[TASK TO CARRY OUT]
From the entries that follow, reproduce exactly and only the lines from the line with "i f).enChans = s.enChans := rfl" to the line with "i f).store = s.store := rfl", endpoints included.

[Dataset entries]
******************************
-- ==== Sys2Proof/Laws/State.lean ====
section
/-! SUPPORT. What each update of one field of the state leaves of every field: one lemma per field per update. -/

namespace Sys2Proof.Machine

/-! ### setCore: `cores` -/

@[simp] theorem setCore_clk (s : State) (c : Nat) (k : Core) : (setCore s c k).clk = s.clk := rfl
@[simp] theorem setCore_enCores (s : State) (c : Nat) (k : Core) : (setCore s c k).enCores = s.enCores := rfl
@[simp] theorem setCore_enStacks (s : State) (c : Nat) (k : Core) : (setCore s c k).enStacks = s.enStacks := rfl
@[simp] theorem setCore_enChans (s : State) (c : Nat) (k : Core) : (setCore s c k).enChans = s.enChans := rfl
@[simp] theorem setCore_enPorts (s : State) (c : Nat) (k : Core) : (setCore s c k).enPorts = s.enPorts := rfl
@[simp] theorem setCore_atlas (s : State) (c : Nat) (k : Core) : (setCore s c k).atlas = s.atlas := rfl
@[simp] theorem setCore_jobs (s : State) (c : Nat) (k : Core) : (setCore s c k).jobs = s.jobs := rfl
@[simp] theorem setCore_fab (s : State) (c : Nat) (k : Core) : (setCore s c k).fab = s.fab := rfl
@[simp] theorem setCore_log (s : State) (c : Nat) (k : Core) : (setCore s c k).log = s.log := rfl
@[simp] theorem setCore_ctl (s : State) (c : Nat) (k : Core) : (setCore s c k).ctl = s.ctl := rfl
@[simp] theorem setCore_cp (s : State) (c : Nat) (k : Core) : (setCore s c k).cp = s.cp := rfl
@[simp] theorem setCore_host (s : State) (c : Nat) (k : Core) : (setCore s c k).host = s.host := rfl
@[simp] theorem setCore_time (s : State) (c : Nat) (k : Core) : (setCore s c k).time = s.time := rfl
@[simp] theorem setCore_search (s : State) (c : Nat) (k : Core) : (setCore s c k).search = s.search := rfl
@[simp] theorem setCore_models (s : State) (c : Nat) (k : Core) : (setCore s c k).models = s.models := rfl
@[simp] theorem setCore_serving (s : State) (c : Nat) (k : Core) : (setCore s c k).serving = s.serving := rfl
@[simp] theorem setCore_units (s : State) (c : Nat) (k : Core) : (setCore s c k).units = s.units := rfl
@[simp] theorem setCore_tens (s : State) (c : Nat) (k : Core) : (setCore s c k).tens = s.tens := rfl
@[simp] theorem setCore_mboxes (s : State) (c : Nat) (k : Core) : (setCore s c k).mboxes = s.mboxes := rfl
@[simp] theorem setCore_inflight (s : State) (c : Nat) (k : Core) : (setCore s c k).inflight = s.inflight := rfl
@[simp] theorem setCore_store (s : State) (c : Nat) (k : Core) : (setCore s c k).store = s.store := rfl
@[simp] theorem setCore_power (s : State) (c : Nat) (k : Core) : (setCore s c k).power = s.power := rfl
@[simp] theorem setCore_survey (s : State) (c : Nat) (k : Core) : (setCore s c k).survey = s.survey := rfl
@[simp] theorem setCore_out (s : State) (c : Nat) (k : Core) : (setCore s c k).out = s.out := rfl
@[simp] theorem setCore_left (s : State) (c : Nat) (k : Core) : (setCore s c k).left = s.left := rfl
@[simp] theorem setCore_freeCtr (s : State) (c : Nat) (k : Core) : (setCore s c k).freeCtr = s.freeCtr := rfl
@[simp] theorem setCore_pending (s : State) (c : Nat) (k : Core) : (setCore s c k).pending = s.pending := rfl

/-! ### modCore: `cores` -/

@[simp] theorem modCore_clk (s : State) (c : Nat) (f : Core → Core) : (modCore s c f).clk = s.clk := rfl
@[simp] theorem modCore_enCores (s : State) (c : Nat) (f : Core → Core) : (modCore s c f).enCores = s.enCores := rfl
@[simp] theorem modCore_enStacks (s : State) (c : Nat) (f : Core → Core) : (modCore s c f).enStacks = s.enStacks := rfl
@[simp] theorem modCore_enChans (s : State) (c : Nat) (f : Core → Core) : (modCore s c f).enChans = s.enChans := rfl
@[simp] theorem modCore_enPorts (s : State) (c : Nat) (f : Core → Core) : (modCore s c f).enPorts = s.enPorts := rfl
@[simp] theorem modCore_atlas (s : State) (c : Nat) (f : Core → Core) : (modCore s c f).atlas = s.atlas := rfl
@[simp] theorem modCore_jobs (s : State) (c : Nat) (f : Core → Core) : (modCore s c f).jobs = s.jobs := rfl
@[simp] theorem modCore_fab (s : State) (c : Nat) (f : Core → Core) : (modCore s c f).fab = s.fab := rfl
@[simp] theorem modCore_log (s : State) (c : Nat) (f : Core → Core) : (modCore s c f).log = s.log := rfl
@[simp] theorem modCore_ctl (s : State) (c : Nat) (f : Core → Core) : (modCore s c f).ctl = s.ctl := rfl
@[simp] theorem modCore_cp (s : State) (c : Nat) (f : Core → Core) : (modCore s c f).cp = s.cp := rfl
@[simp] theorem modCore_host (s : State) (c : Nat) (f : Core → Core) : (modCore s c f).host = s.host := rfl
@[simp] theorem modCore_time (s : State) (c : Nat) (f : Core → Core) : (modCore s c f).time = s.time := rfl
@[simp] theorem modCore_search (s : State) (c : Nat) (f : Core → Core) : (modCore s c f).search = s.search := rfl
@[simp] theorem modCore_models (s : State) (c : Nat) (f : Core → Core) : (modCore s c f).models = s.models := rfl
@[simp] theorem modCore_serving (s : State) (c : Nat) (f : Core → Core) : (modCore s c f).serving = s.serving := rfl
@[simp] theorem modCore_units (s : State) (c : Nat) (f : Core → Core) : (modCore s c f).units = s.units := rfl
@[simp] theorem modCore_tens (s : State) (c : Nat) (f : Core → Core) : (modCore s c f).tens = s.tens := rfl
@[simp] theorem modCore_mboxes (s : State) (c : Nat) (f : Core → Core) : (modCore s c f).mboxes = s.mboxes := rfl
@[simp] theorem modCore_inflight (s : State) (c : Nat) (f : Core → Core) : (modCore s c f).inflight = s.inflight := rfl
@[simp] theorem modCore_store (s : State) (c : Nat) (f : Core → Core) : (modCore s c f).store = s.store := rfl
@[simp] theorem modCore_power (s : State) (c : Nat) (f : Core → Core) : (modCore s c f).power = s.power := rfl
@[simp] theorem modCore_survey (s : State) (c : Nat) (f : Core → Core) : (modCore s c f).survey = s.survey := rfl
@[simp] theorem modCore_out (s : State) (c : Nat) (f : Core → Core) : (modCore s c f).out = s.out := rfl
@[simp] theorem modCore_left (s : State) (c : Nat) (f : Core → Core) : (modCore s c f).left = s.left := rfl
@[simp] theorem modCore_freeCtr (s : State) (c : Nat) (f : Core → Core) : (modCore s c f).freeCtr = s.freeCtr := rfl
@[simp] theorem modCore_pending (s : State) (c : Nat) (f : Core → Core) : (modCore s c f).pending = s.pending := rfl

/-! ### modSlot: `cores` -/

@[simp] theorem modSlot_clk (s : State) (c i : Nat) (f : Slot → Slot) : (modSlot s c i f).clk = s.clk := rfl
@[simp] theorem modSlot_enCores (s : State) (c i : Nat) (f : Slot → Slot) : (modSlot s c i f).enCores = s.enCores := rfl
@[simp] theorem modSlot_enStacks (s : State) (c i : Nat) (f : Slot → Slot) : (modSlot s c i f).enStacks = s.enStacks := rfl
@[simp] theorem modSlot_enChans (s : State) (c i : Nat) (f : Slot → Slot) : (modSlot s c i f).enChans = s.enChans := rfl
@[simp] theorem modSlot_enPorts (s : State) (c i : Nat) (f : Slot → Slot) : (modSlot s c i f).enPorts = s.enPorts := rfl
@[simp] theorem modSlot_atlas (s : State) (c i : Nat) (f : Slot → Slot) : (modSlot s c i f).atlas = s.atlas := rfl
@[simp] theorem modSlot_jobs (s : State) (c i : Nat) (f : Slot → Slot) : (modSlot s c i f).jobs = s.jobs := rfl
@[simp] theorem modSlot_fab (s : State) (c i : Nat) (f : Slot → Slot) : (modSlot s c i f).fab = s.fab := rfl
@[simp] theorem modSlot_log (s : State) (c i : Nat) (f : Slot → Slot) : (modSlot s c i f).log = s.log := rfl
@[simp] theorem modSlot_ctl (s : State) (c i : Nat) (f : Slot → Slot) : (modSlot s c i f).ctl = s.ctl := rfl
@[simp] theorem modSlot_cp (s : State) (c i : Nat) (f : Slot → Slot) : (modSlot s c i f).cp = s.cp := rfl
@[simp] theorem modSlot_host (s : State) (c i : Nat) (f : Slot → Slot) : (modSlot s c i f).host = s.host := rfl
@[simp] theorem modSlot_time (s : State) (c i : Nat) (f : Slot → Slot) : (modSlot s c i f).time = s.time := rfl
@[simp] theorem modSlot_search (s : State) (c i : Nat) (f : Slot → Slot) : (modSlot s c i f).search = s.search := rfl
@[simp] theorem modSlot_models (s : State) (c i : Nat) (f : Slot → Slot) : (modSlot s c i f).models = s.models := rfl
@[simp] theorem modSlot_serving (s : State) (c i : Nat) (f : Slot → Slot) : (modSlot s c i f).serving = s.serving := rfl
@[simp] theorem modSlot_units (s : State) (c i : Nat) (f : Slot → Slot) : (modSlot s c i f).units = s.units := rfl
@[simp] theorem modSlot_tens (s : State) (c i : Nat) (f : Slot → Slot) : (modSlot s c i f).tens = s.tens := rfl
@[simp] theorem modSlot_mboxes (s : State) (c i : Nat) (f : Slot → Slot) : (modSlot s c i f).mboxes = s.mboxes := rfl
@[simp] theorem modSlot_inflight (s : State) (c i : Nat) (f : Slot → Slot) : (modSlot s c i f).inflight = s.inflight := rfl
@[simp] theorem modSlot_store (s : State) (c i : Nat) (f : Slot → Slot) : (modSlot s c i f).store = s.store := rfl
@[simp] theorem modSlot_power (s : State) (c i : Nat) (f : Slot → Slot) : (modSlot s c i f).power = s.power := rfl
@[simp] theorem modSlot_survey (s : State) (c i : Nat) (f : Slot → Slot) : (modSlot s c i f).survey = s.survey := rfl
@[simp] theorem modSlot_out (s : State) (c i : Nat) (f : Slot → Slot) : (modSlot s c i f).out = s.out := rfl
@[simp] theorem modSlot_left (s : State) (c i : Nat) (f : Slot → Slot) : (modSlot s c i f).left = s.left := rfl
@[simp] theorem modSlot_freeCtr (s : State) (c i : Nat) (f : Slot → Slot) : (modSlot s c i f).freeCtr = s.freeCtr := rfl
@[simp] theorem modSlot_pending (s : State) (c i : Nat) (f : Slot → Slot) : (modSlot s c i f).pending = s.pending := rfl

/-! ### modJob: `jobs` -/

@[simp] theorem modJob_clk (s : State) (j : Nat) (f : Job → Job) : (modJob s j f).clk = s.clk := rfl
@[simp] theorem modJob_cores (s : State) (j : Nat) (f : Job → Job) : (modJob s j f).cores = s.cores := rfl
@[simp] theorem modJob_enCores (s : State) (j : Nat) (f : Job → Job) : (modJob s j f).enCores = s.enCores := rfl
@[simp] theorem modJob_enStacks (s : State) (j : Nat) (f : Job → Job) : (modJob s j f).enStacks = s.enStacks := rfl
@[simp] theorem modJob_enChans (s : State) (j : Nat) (f : Job → Job) : (modJob s j f).enChans = s.enChans := rfl
@[simp] theorem modJob_enPorts (s : State) (j : Nat) (f : Job → Job) : (modJob s j f).enPorts = s.enPorts := rfl
@[simp] theorem modJob_atlas (s : State) (j : Nat) (f : Job → Job) : (modJob s j f).atlas = s.atlas := rfl
@[simp] theorem modJob_fab (s : State) (j : Nat) (f : Job → Job) : (modJob s j f).fab = s.fab := rfl
@[simp] theorem modJob_log (s : State) (j : Nat) (f : Job → Job) : (modJob s j f).log = s.log := rfl
@[simp] theorem modJob_ctl (s : State) (j : Nat) (f : Job → Job) : (modJob s j f).ctl = s.ctl := rfl
@[simp] theorem modJob_cp (s : State) (j : Nat) (f : Job → Job) : (modJob s j f).cp = s.cp := rfl
@[simp] theorem modJob_host (s : State) (j : Nat) (f : Job → Job) : (modJob s j f).host = s.host := rfl
@[simp] theorem modJob_time (s : State) (j : Nat) (f : Job → Job) : (modJob s j f).time = s.time := rfl
@[simp] theorem modJob_search (s : State) (j : Nat) (f : Job → Job) : (modJob s j f).search = s.search := rfl
@[simp] theorem modJob_models (s : State) (j : Nat) (f : Job → Job) : (modJob s j f).models = s.models := rfl
@[simp] theorem modJob_serving (s : State) (j : Nat) (f : Job → Job) : (modJob s j f).serving = s.serving := rfl
@[simp] theorem modJob_units (s : State) (j : Nat) (f : Job → Job) : (modJob s j f).units = s.units := rfl
@[simp] theorem modJob_tens (s : State) (j : Nat) (f : Job → Job) : (modJob s j f).tens = s.tens := rfl
@[simp] theorem modJob_mboxes (s : State) (j : Nat) (f : Job → Job) : (modJob s j f).mboxes = s.mboxes := rfl
@[simp] theorem modJob_inflight (s : State) (j : Nat) (f : Job → Job) : (modJob s j f).inflight = s.inflight := rfl
@[simp] theorem modJob_store (s : State) (j : Nat) (f : Job → Job) : (modJob s j f).store = s.store := rfl
@[simp] theorem modJob_power (s : State) (j : Nat) (f : Job → Job) : (modJob s j f).power = s.power := rfl
@[simp] theorem modJob_survey (s : State) (j : Nat) (f : Job → Job) : (modJob s j f).survey = s.survey := rfl
@[simp] theorem modJob_out (s : State) (j : Nat) (f : Job → Job) : (modJob s j f).out = s.out := rfl
@[simp] theorem modJob_left (s : State) (j : Nat) (f : Job → Job) : (modJob s j f).left = s.left := rfl
@[simp] theorem modJob_freeCtr (s : State) (j : Nat) (f : Job → Job) : (modJob s j f).freeCtr = s.freeCtr := rfl
@[simp] theorem modJob_pending (s : State) (j : Nat) (f : Job → Job) : (modJob s j f).pending = s.pending := rfl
******************************
[ANSWER AREA]
@[simp] theorem modSlot_enChans (s : State) (c i : Nat) (f : Slot → Slot) : (modSlot s c i f).enChans = s.enChans := rfl
@[simp] theorem modSlot_enPorts (s : State) (c i : Nat) (f : Slot → Slot) : (modSlot s c i f).enPorts = s.enPorts := rfl
@[simp] theorem modSlot_atlas (s : State) (c i : Nat) (f : Slot → Slot) : (modSlot s c i f).atlas = s.atlas := rfl
@[simp] theorem modSlot_jobs (s : State) (c i : Nat) (f : Slot → Slot) : (modSlot s c i f).jobs = s.jobs := rfl
@[simp] theorem modSlot_fab (s : State) (c i : Nat) (f : Slot → Slot) : (modSlot s c i f).fab = s.fab := rfl
@[simp] theorem modSlot_log (s : State) (c i : Nat) (f : Slot → Slot) : (modSlot s c i f).log = s.log := rfl
@[simp] theorem modSlot_ctl (s : State) (c i : Nat) (f : Slot → Slot) : (modSlot s c i f).ctl = s.ctl := rfl
@[simp] theorem modSlot_cp (s : State) (c i : Nat) (f : Slot → Slot) : (modSlot s c i f).cp = s.cp := rfl
@[simp] theorem modSlot_host (s : State) (c i : Nat) (f : Slot → Slot) : (modSlot s c i f).host = s.host := rfl
@[simp] theorem modSlot_time (s : State) (c i : Nat) (f : Slot → Slot) : (modSlot s c i f).time = s.time := rfl
@[simp] theorem modSlot_search (s : State) (c i : Nat) (f : Slot → Slot) : (modSlot s c i f).search = s.search := rfl
@[simp] theorem modSlot_models (s : State) (c i : Nat) (f : Slot → Slot) : (modSlot s c i f).models = s.models := rfl
@[simp] theorem modSlot_serving (s : State) (c i : Nat) (f : Slot → Slot) : (modSlot s c i f).serving = s.serving := rfl
@[simp] theorem modSlot_units (s : State) (c i : Nat) (f : Slot → Slot) : (modSlot s c i f).units = s.units := rfl
@[simp] theorem modSlot_tens (s : State) (c i : Nat) (f : Slot → Slot) : (modSlot s c i f).tens = s.tens := rfl
@[simp] theorem modSlot_mboxes (s : State) (c i : Nat) (f : Slot → Slot) : (modSlot s c i f).mboxes = s.mboxes := rfl
@[simp] theorem modSlot_inflight (s : State) (c i : Nat) (f : Slot → Slot) : (modSlot s c i f).inflight = s.inflight := rfl
@[simp] theorem modSlot_store (s : State) (c i : Nat) (f : Slot → Slot) : (modSlot s c i f).store = s.store := rfl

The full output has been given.